#### To do
Show every line from the data below that includes "near".

■ ■ ■

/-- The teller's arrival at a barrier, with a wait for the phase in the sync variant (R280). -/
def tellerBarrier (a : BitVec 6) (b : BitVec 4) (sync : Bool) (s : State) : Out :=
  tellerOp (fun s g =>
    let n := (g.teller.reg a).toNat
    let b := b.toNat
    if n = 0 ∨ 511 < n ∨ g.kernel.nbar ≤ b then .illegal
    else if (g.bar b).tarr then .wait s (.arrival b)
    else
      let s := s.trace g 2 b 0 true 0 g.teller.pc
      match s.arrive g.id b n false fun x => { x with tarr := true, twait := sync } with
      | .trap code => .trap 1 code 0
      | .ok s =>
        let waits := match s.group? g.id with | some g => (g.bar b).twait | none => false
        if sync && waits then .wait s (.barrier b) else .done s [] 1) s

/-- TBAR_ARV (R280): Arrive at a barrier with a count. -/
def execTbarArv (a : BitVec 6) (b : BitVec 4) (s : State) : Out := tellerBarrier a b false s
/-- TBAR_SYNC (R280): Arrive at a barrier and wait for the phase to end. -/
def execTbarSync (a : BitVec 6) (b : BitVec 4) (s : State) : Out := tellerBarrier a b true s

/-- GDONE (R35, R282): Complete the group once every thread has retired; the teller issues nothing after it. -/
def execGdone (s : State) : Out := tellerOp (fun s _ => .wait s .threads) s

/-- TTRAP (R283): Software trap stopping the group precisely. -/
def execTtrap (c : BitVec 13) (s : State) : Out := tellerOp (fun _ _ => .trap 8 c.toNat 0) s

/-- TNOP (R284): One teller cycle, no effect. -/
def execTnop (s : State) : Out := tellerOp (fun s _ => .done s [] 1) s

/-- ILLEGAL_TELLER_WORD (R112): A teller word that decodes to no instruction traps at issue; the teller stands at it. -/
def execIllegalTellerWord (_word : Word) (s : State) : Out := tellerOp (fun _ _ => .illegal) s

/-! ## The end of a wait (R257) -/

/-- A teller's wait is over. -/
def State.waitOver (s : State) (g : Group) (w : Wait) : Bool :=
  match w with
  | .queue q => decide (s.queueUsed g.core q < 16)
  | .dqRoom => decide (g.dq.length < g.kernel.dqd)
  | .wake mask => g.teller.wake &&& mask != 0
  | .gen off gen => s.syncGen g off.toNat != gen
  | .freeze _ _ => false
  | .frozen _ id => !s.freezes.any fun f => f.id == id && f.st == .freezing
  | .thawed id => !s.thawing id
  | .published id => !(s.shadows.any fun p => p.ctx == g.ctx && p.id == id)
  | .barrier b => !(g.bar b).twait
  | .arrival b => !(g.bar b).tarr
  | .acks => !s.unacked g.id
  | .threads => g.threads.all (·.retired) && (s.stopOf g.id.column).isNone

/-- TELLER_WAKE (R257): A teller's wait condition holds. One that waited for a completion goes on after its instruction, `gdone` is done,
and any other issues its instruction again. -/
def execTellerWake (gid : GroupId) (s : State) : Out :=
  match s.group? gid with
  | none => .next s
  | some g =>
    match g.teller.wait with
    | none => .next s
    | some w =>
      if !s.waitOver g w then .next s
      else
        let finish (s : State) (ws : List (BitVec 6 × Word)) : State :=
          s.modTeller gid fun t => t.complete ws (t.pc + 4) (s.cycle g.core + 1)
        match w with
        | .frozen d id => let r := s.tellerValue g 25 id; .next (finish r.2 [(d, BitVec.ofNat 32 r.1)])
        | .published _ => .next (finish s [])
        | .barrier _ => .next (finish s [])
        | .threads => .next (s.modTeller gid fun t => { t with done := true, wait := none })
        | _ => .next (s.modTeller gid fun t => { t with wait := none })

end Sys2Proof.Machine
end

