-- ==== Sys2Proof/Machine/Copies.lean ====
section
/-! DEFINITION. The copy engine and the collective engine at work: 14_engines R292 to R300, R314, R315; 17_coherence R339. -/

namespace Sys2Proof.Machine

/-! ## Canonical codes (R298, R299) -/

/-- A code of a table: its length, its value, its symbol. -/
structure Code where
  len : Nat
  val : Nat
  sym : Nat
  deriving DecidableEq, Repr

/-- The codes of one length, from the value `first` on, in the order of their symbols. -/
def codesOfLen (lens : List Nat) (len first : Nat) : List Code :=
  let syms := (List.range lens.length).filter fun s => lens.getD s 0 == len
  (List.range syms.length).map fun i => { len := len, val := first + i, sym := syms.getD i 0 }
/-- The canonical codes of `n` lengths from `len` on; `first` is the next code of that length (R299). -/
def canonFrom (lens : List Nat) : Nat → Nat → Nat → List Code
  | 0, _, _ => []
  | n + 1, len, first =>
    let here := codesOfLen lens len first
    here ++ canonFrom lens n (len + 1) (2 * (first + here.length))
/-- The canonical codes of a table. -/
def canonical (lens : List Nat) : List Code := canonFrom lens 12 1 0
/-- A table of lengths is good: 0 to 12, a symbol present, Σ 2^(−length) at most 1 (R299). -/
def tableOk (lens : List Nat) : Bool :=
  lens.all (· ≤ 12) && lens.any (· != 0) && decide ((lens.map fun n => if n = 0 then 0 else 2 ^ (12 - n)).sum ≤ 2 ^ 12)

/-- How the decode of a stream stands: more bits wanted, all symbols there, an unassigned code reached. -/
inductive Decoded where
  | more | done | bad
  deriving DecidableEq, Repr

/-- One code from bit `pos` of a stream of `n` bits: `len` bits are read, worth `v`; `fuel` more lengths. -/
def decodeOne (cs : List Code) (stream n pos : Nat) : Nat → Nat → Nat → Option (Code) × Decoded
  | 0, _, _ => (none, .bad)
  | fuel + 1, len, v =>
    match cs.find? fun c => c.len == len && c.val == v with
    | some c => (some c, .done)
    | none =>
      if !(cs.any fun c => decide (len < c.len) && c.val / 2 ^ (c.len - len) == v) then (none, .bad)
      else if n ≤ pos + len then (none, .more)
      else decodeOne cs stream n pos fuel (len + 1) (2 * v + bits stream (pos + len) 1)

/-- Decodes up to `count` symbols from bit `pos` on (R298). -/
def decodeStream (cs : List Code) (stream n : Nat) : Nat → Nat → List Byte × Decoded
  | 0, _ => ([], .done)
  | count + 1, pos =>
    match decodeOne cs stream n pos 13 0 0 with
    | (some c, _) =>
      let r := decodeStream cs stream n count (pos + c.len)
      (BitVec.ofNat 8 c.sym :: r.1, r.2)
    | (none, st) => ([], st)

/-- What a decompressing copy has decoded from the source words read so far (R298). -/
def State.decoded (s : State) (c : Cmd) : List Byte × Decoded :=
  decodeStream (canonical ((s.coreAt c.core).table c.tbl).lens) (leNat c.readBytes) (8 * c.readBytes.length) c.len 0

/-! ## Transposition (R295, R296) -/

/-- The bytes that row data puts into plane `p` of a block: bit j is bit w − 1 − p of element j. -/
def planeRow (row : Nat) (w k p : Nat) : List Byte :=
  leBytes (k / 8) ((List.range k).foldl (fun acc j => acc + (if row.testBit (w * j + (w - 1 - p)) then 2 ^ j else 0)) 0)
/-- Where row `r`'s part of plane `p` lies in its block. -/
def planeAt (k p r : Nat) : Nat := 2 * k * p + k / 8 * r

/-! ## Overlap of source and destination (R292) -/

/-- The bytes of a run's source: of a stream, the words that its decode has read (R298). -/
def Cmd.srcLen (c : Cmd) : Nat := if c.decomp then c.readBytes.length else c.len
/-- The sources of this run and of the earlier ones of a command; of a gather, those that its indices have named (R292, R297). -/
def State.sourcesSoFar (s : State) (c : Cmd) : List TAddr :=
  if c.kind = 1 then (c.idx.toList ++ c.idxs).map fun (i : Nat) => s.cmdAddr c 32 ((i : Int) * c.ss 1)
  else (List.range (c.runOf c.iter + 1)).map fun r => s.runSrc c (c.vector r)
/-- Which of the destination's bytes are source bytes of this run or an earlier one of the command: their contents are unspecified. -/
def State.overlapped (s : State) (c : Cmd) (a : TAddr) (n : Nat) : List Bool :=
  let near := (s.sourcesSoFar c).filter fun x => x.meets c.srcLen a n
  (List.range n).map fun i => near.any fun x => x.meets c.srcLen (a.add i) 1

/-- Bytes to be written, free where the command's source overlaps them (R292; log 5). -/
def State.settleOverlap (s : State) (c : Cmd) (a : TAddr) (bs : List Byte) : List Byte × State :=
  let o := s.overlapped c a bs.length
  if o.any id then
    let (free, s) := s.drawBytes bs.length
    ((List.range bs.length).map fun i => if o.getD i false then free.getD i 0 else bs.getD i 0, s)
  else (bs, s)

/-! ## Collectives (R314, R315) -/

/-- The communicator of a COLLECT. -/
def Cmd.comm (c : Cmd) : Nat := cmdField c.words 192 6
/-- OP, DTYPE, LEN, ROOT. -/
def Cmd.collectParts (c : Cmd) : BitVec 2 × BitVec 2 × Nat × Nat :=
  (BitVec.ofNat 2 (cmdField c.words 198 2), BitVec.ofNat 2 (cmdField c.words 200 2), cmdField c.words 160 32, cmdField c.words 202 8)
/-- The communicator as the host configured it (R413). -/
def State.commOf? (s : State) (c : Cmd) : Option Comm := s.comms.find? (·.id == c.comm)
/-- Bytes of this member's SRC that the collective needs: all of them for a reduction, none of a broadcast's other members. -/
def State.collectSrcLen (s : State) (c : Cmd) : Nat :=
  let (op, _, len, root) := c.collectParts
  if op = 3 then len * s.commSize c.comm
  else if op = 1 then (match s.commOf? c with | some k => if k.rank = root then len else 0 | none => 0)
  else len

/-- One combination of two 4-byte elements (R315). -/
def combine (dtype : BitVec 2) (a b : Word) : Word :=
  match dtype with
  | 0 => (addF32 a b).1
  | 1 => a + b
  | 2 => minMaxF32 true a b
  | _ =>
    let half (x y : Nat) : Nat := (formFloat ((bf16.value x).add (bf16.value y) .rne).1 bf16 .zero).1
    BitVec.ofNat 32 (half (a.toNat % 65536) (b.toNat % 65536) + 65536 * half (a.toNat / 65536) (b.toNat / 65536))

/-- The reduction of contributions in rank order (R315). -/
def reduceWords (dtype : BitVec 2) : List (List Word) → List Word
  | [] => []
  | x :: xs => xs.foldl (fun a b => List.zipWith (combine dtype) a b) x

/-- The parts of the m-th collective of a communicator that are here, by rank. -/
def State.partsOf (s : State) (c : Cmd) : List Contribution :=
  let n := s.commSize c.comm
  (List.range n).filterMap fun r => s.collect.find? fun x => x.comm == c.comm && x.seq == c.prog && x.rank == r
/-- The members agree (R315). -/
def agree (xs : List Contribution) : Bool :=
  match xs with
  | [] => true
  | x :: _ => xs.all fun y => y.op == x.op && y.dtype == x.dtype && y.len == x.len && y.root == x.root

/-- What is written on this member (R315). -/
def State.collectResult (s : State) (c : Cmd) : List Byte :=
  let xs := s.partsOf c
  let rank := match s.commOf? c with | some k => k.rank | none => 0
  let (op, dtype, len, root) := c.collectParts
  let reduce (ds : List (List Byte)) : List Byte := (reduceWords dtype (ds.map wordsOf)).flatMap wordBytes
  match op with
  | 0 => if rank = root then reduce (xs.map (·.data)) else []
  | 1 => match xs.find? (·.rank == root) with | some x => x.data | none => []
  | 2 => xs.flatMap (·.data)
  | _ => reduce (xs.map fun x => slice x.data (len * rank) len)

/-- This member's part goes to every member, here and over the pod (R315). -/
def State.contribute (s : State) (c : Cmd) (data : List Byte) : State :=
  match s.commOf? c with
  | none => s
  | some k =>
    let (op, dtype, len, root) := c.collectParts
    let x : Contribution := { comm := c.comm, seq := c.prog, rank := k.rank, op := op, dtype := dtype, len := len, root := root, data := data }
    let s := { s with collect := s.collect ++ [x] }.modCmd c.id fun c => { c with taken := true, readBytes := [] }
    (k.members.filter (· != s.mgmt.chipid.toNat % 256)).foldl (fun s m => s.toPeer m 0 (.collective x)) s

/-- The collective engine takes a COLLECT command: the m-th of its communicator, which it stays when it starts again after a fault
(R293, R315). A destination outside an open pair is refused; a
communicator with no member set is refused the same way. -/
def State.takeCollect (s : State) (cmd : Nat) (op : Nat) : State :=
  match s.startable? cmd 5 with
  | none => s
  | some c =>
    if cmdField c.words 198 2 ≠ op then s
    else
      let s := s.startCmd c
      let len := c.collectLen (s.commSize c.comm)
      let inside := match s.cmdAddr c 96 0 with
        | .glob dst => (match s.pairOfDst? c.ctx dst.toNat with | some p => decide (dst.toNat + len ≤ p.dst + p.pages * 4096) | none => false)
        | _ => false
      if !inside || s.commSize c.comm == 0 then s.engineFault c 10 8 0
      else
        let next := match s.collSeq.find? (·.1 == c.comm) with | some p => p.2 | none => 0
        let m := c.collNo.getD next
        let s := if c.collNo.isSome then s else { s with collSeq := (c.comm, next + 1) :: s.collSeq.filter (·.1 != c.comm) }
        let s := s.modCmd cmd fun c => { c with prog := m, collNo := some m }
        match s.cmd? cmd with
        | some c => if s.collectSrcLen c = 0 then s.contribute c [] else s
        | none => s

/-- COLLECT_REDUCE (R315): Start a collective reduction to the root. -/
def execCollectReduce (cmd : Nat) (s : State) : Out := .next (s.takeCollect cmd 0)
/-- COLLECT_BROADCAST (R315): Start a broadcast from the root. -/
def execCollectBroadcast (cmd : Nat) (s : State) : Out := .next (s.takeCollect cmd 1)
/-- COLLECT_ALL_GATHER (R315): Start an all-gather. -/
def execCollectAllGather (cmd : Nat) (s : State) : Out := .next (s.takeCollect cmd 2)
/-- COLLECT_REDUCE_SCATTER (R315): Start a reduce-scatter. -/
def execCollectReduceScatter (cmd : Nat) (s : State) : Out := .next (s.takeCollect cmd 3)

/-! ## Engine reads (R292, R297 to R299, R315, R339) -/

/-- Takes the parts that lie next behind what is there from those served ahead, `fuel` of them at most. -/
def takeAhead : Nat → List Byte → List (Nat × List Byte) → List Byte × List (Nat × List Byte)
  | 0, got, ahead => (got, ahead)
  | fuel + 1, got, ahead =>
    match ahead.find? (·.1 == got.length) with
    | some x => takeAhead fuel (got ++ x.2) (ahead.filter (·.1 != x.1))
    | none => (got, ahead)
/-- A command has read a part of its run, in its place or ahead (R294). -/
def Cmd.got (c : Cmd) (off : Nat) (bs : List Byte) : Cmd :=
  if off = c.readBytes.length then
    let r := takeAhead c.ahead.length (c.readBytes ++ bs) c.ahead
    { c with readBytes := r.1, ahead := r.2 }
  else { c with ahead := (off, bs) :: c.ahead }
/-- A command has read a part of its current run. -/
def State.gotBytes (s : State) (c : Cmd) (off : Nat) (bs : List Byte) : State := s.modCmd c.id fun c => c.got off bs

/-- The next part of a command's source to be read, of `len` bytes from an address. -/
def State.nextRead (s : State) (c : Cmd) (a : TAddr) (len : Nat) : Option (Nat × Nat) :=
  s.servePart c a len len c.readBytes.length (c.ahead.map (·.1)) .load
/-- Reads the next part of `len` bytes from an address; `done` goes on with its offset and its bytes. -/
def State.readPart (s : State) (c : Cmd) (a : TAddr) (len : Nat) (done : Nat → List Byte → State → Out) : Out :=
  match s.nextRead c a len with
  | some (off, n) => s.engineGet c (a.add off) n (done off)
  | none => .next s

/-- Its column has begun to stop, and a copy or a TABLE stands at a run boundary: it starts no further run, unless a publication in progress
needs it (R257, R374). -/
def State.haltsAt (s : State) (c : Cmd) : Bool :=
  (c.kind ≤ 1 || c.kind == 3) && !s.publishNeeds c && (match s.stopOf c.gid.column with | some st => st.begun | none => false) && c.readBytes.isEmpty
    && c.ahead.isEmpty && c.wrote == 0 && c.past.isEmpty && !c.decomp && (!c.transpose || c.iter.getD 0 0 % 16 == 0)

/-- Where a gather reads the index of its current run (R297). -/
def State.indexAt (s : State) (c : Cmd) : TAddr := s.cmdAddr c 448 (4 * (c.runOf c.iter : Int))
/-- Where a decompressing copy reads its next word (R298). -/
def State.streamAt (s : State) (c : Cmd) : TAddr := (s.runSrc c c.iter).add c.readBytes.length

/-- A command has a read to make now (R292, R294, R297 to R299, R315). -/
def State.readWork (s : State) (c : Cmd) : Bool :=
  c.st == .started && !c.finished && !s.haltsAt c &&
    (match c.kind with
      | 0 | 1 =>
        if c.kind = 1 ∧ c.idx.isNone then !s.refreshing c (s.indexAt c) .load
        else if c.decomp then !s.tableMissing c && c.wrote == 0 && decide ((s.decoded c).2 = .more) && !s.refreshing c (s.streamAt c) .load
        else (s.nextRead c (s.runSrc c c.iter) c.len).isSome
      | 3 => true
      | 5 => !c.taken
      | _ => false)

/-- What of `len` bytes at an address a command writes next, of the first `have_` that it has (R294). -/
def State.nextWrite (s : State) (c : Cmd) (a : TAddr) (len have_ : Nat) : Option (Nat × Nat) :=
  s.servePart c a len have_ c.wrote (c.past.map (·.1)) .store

■ ■ ■

#### Problem solution
  let near := (s.sourcesSoFar c).filter fun x => x.meets c.srcLen a n
  (List.range n).map fun i => near.any fun x => x.meets c.srcLen (a.add i) 1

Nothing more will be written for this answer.